Another study[10] developed a DL strategy to optimize the treatment selection in patients with very-early or early-stage HCC by pre-operatively predicting the progression-free survival of radiofrequency ablation and surgical resection. Nomograms incorporated with DL prediction provided good 2-year progression-free survival prediction accuracy and good calibrations. As reported, 17.3% patients treated with radiofrequency ablation and 27.3% patients treated with surgury were identified and suggested to swap their treatment for a higher 2-year progression-free survival. In terms of trans-arterial chemoembolization (TACE) treatment, Peng et al[11] and Liu et al[12] developed DL models for the prediction of treatment response after the first TACE session. Although they used different image modalities, both models reached relatively high AUCs ranging from 0.80 to 0.93 in the validation cohorts.

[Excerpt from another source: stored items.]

/-- ALL_REDUCE (R86, R90, R235). -/
def execAllReduce (c : CmdRef) (remote : List (Fin 16 × List Byte)) (lost odd : List (Fin 16))
    (stalls : List (DieC × Fin 9 × W32)) (s : State) : Res := .next (s.collective c 0x40 remote lost odd stalls)
/-- ALL_GATHER (R86, R90, R235). -/
def execAllGather (c : CmdRef) (remote : List (Fin 16 × List Byte)) (lost odd : List (Fin 16))
    (stalls : List (DieC × Fin 9 × W32)) (s : State) : Res := .next (s.collective c 0x41 remote lost odd stalls)
/-- REDUCE_SCATTER (R86, R90, R235). -/
def execReduceScatter (c : CmdRef) (remote : List (Fin 16 × List Byte)) (lost odd : List (Fin 16))
    (stalls : List (DieC × Fin 9 × W32)) (s : State) : Res := .next (s.collective c 0x42 remote lost odd stalls)
/-- BROADCAST (R86, R90, R235). -/
def execBroadcast (c : CmdRef) (remote : List (Fin 16 × List Byte)) (lost odd : List (Fin 16))
    (stalls : List (DieC × Fin 9 × W32)) (s : State) : Res := .next (s.collective c 0x43 remote lost odd stalls)

/-- Fail every part of a command, and end it at the point reached: its outputs close (R111). -/
def State.failCmd (s : State) (f : Found) (code : Nat) : State :=
  let s := (((s.endStalls f).endEngines f).closeOutputs f).modCmd f.p f.run.id f.cmd.idx (fun c =>
    c.parts.foldl (fun c y => c.fail y.die code 0x3FF) { c with phase := .computed, settledAt := s.now })
  s.dropWork f.p f.run.id f.cmd.idx

/-- COLLECTIVE_TIME_LIMIT (R90): a member has not contributed within GROUP_LIMIT µs; the waiting member's part reports
TIMEOUT. -/
def execCollectiveTimeLimit (c : CmdRef) (s : State) : Res :=
  .next (
    match s.find c with
    | none => s
    | some f =>
      if f.cmd.phase = .issued ∧ f.cmd.fixed = none ∧ dOpcode f.desc / 16 = 4 then
        (s.reach (f.cmd.start + 1000 * s.reg (key (0x2800 + dGroup f.desc) 1))).failCmd f 0x11
      else s)

/-! ### Attachments (R291, R293) -/

/-- The attachment of a stage of a command on a die. -/
def State.attachment (s : State) (c : CmdRef) (die stage : Nat) : Option Attach :=
  (s.brim die).attach.find? (fun a => a.p == c.p.val + 1 && a.run == c.run && a.cmd == c.cmd && a.stage == stage)

/-- The descriptor of a stage of a command, when it is a brim stage. -/
def brimStage (f : Found) (stage : Nat) : Option Nat :=
  (stagesOf f.prog.descs f.cmd.idx)[stage]?.bind (fun d => if dOpcode d = 0x50 then some d else none)

/-- Stages of a command that are brim stages: stage number and descriptor. -/
def brimStages (f : Found) : List (Nat × Nat) :=
  ((stagesOf f.prog.descs f.cmd.idx).mapIdx (fun i d => (i, d))).filter (fun e => dOpcode e.2 == 0x50)

/-- Take the attachments of a command off its dies. -/
def State.detach (s : State) (c : CmdRef) (dies : List Nat) : State :=
  dies.foldl (fun s die => s.modBrim die (fun b =>
    { b with attach := b.attach.filter (fun a => !(a.p == c.p.val + 1 && a.run == c.run && a.cmd == c.cmd)) })) s

/-- PORT_ATTACH (R291, R300): the port of an issued brim stage attaches on the die of each part. -/
def execPortAttach (c : CmdRef) (stage : Fin 8) (s : State) : Res :=
  .next (
    match s.find c with
    | none => s
    | some f =>
      match brimStage f stage.val with
      | none => s
      | some d =>
        let port := dImm d 0 % 256
        if f.cmd.phase ≠ .issued then s else
        (f.cmd.parts.filter (fun x => decide (x.die < 48))).foldl (fun s x =>
          if (s.attachment c x.die stage.val).isSome || (s.brim x.die).attach.any (fun a => a.port == port) then s
          else (s.modBrim x.die (fun b => { b with attach := b.attach ++ [⟨port, f.p, c.run, c.cmd, stage.val, false, 0, 0⟩] })).bump
            (rBrim x.die 1) 1) s)

/-- A stage is attached, and not frozen by a load, on the die of each part (R291, R317). -/
def State.stageRuns (s : State) (c : CmdRef) (f : Found) (stage : Nat) : Bool :=
  f.cmd.parts.all (fun x => (s.attachment c x.die stage).any (fun a => !a.frozen))

/-! ### What the fabric sees at a slot (R290–R292) -/

/-- ACTIVE of a port, EMPTY of an input slot, and FULL of an output slot. -/
structure SlotView where
  active : Bool
  empty : Bool
  full : Bool
  deriving DecidableEq, Repr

Moawad et al[13] evaluated the correlation between DL automated volumetric assessment and unidimensional modified Response Evaluation Criteria In Solid Tumors measurements for response evaluation of HCC after TACE treatment. Their study showed a good correlation between unidimensional modified Response Evaluation Criteria In Solid Tumors and the automated volumetric RECIST with a correlation coefficient of 0.774, indicating that DL-based automated volumetric measurements may be good substitutes for manual volumetric measurements.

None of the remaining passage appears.